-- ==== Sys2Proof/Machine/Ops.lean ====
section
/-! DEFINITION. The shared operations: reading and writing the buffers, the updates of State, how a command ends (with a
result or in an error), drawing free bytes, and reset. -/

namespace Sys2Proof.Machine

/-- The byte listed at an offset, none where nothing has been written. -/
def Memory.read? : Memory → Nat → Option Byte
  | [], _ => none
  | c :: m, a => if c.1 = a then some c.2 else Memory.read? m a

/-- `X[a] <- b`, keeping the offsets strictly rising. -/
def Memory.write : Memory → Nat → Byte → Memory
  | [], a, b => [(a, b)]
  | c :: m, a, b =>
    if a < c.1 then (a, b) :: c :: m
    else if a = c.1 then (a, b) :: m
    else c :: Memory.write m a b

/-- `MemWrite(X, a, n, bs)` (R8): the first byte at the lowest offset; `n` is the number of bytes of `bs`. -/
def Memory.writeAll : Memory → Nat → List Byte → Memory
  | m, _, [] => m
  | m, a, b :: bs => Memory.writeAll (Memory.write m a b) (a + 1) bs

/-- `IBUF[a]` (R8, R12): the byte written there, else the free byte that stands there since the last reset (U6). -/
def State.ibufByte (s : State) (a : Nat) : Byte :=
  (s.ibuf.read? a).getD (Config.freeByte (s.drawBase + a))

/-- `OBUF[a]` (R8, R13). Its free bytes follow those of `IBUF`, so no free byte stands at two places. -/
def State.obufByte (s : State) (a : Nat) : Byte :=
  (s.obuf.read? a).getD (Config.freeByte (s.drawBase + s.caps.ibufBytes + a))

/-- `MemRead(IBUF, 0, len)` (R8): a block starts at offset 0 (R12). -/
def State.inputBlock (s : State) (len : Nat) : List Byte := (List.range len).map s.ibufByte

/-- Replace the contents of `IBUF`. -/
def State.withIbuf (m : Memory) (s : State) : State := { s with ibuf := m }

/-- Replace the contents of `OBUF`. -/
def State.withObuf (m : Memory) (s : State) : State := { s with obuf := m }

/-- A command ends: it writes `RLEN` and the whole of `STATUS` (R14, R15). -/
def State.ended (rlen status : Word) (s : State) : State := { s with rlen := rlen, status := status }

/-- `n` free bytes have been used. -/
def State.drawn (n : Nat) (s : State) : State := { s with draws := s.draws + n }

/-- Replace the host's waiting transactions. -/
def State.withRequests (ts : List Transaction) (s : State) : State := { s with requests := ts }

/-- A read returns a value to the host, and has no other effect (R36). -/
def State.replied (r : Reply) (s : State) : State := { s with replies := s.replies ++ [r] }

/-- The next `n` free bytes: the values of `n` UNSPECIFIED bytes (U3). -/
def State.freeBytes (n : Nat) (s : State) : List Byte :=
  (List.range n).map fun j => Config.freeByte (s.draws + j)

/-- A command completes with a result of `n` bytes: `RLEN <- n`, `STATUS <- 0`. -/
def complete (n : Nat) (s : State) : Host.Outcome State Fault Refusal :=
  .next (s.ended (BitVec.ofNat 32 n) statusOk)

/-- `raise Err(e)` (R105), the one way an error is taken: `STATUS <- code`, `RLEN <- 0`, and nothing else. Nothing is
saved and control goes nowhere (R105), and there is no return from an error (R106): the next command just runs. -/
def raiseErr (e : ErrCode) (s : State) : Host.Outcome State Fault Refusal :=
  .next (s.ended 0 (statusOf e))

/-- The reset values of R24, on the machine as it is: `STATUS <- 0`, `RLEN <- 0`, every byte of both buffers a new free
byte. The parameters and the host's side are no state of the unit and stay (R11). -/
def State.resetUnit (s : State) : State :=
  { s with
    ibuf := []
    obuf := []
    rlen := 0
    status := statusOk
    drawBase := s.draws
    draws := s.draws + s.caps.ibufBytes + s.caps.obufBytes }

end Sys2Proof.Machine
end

- - -

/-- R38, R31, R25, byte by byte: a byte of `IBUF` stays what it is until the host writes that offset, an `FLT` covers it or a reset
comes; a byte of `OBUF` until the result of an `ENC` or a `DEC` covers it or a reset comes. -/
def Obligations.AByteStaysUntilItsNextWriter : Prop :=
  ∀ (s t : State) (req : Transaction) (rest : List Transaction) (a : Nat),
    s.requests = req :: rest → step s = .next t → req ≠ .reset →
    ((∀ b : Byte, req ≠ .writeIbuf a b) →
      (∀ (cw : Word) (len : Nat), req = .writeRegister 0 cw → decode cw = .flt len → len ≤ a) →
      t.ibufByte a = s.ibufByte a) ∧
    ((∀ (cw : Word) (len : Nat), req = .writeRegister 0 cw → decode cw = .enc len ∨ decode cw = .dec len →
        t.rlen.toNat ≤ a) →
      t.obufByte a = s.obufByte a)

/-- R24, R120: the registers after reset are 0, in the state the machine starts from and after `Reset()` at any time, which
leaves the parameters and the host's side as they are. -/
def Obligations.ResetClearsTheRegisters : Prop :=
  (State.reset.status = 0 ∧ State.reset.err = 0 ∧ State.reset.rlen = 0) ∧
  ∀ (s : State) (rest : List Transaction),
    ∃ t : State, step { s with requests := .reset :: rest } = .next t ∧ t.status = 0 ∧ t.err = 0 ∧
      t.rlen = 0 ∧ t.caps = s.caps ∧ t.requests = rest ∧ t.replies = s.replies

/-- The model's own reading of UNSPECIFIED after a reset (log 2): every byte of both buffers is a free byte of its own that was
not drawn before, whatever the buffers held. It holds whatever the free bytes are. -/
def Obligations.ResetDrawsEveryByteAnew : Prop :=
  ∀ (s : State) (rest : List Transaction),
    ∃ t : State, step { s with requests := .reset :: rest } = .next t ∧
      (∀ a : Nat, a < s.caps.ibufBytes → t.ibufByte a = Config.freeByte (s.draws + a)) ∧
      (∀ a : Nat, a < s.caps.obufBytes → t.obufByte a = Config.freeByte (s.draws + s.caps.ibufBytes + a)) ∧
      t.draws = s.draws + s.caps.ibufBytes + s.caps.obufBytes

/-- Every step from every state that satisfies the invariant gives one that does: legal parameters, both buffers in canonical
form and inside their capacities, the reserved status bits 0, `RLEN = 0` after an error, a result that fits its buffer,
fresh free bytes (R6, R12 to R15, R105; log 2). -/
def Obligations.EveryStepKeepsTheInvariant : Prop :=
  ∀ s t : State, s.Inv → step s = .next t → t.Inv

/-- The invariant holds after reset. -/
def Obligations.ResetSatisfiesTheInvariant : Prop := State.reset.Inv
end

- - -

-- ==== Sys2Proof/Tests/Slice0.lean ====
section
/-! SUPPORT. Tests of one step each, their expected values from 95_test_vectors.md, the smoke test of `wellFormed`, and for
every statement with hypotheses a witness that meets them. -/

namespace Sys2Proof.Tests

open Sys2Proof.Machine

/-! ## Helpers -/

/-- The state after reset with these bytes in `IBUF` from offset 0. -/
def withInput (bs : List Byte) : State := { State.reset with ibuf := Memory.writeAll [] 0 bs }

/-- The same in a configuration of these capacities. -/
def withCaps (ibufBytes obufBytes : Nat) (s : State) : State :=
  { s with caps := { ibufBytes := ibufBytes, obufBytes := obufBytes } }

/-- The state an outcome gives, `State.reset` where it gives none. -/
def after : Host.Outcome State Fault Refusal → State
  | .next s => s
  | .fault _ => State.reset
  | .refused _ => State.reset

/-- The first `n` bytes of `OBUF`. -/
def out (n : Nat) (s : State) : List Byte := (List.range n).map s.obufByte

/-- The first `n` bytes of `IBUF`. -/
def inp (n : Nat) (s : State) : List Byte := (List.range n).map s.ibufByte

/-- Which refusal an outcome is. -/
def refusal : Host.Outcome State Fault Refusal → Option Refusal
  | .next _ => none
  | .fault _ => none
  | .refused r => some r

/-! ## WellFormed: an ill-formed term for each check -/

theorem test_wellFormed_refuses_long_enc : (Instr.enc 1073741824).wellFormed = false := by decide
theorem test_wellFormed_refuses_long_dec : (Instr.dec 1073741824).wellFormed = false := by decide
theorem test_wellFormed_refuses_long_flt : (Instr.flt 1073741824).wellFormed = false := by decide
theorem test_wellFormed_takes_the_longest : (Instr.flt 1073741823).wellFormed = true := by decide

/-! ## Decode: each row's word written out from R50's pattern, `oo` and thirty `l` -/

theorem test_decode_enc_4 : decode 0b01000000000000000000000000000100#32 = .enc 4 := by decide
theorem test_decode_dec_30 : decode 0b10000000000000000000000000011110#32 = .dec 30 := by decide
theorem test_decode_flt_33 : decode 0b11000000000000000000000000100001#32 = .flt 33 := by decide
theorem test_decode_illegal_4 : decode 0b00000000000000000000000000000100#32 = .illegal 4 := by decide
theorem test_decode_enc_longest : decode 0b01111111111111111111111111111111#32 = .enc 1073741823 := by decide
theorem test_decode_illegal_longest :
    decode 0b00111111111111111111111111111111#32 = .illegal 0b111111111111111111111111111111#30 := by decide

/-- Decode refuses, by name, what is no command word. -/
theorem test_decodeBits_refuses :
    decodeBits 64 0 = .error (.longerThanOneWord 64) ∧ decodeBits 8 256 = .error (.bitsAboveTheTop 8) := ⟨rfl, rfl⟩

- - -

**WHAT IS NEEDED**
The exact lines of the material above starting at the one that contains "if a < c.1 then (a, b) :: c :: m" and ending at the one that contains "two places. -/" are what to retype; leave out everything else.

**TASK OUTPUT**
    if a < c.1 then (a, b) :: c :: m
    else if a = c.1 then (a, b) :: m
    else c :: Memory.write m a b

/-- `MemWrite(X, a, n, bs)` (R8): the first byte at the lowest offset; `n` is the number of bytes of `bs`. -/
def Memory.writeAll : Memory → Nat → List Byte → Memory
  | m, _, [] => m
  | m, a, b :: bs => Memory.writeAll (Memory.write m a b) (a + 1) bs

/-- `IBUF[a]` (R8, R12): the byte written there, else the free byte that stands there since the last reset (U6). -/
def State.ibufByte (s : State) (a : Nat) : Byte :=
  (s.ibuf.read? a).getD (Config.freeByte (s.drawBase + a))

/-- `OBUF[a]` (R8, R13). Its free bytes follow those of `IBUF`, so no free byte stands at two places. -/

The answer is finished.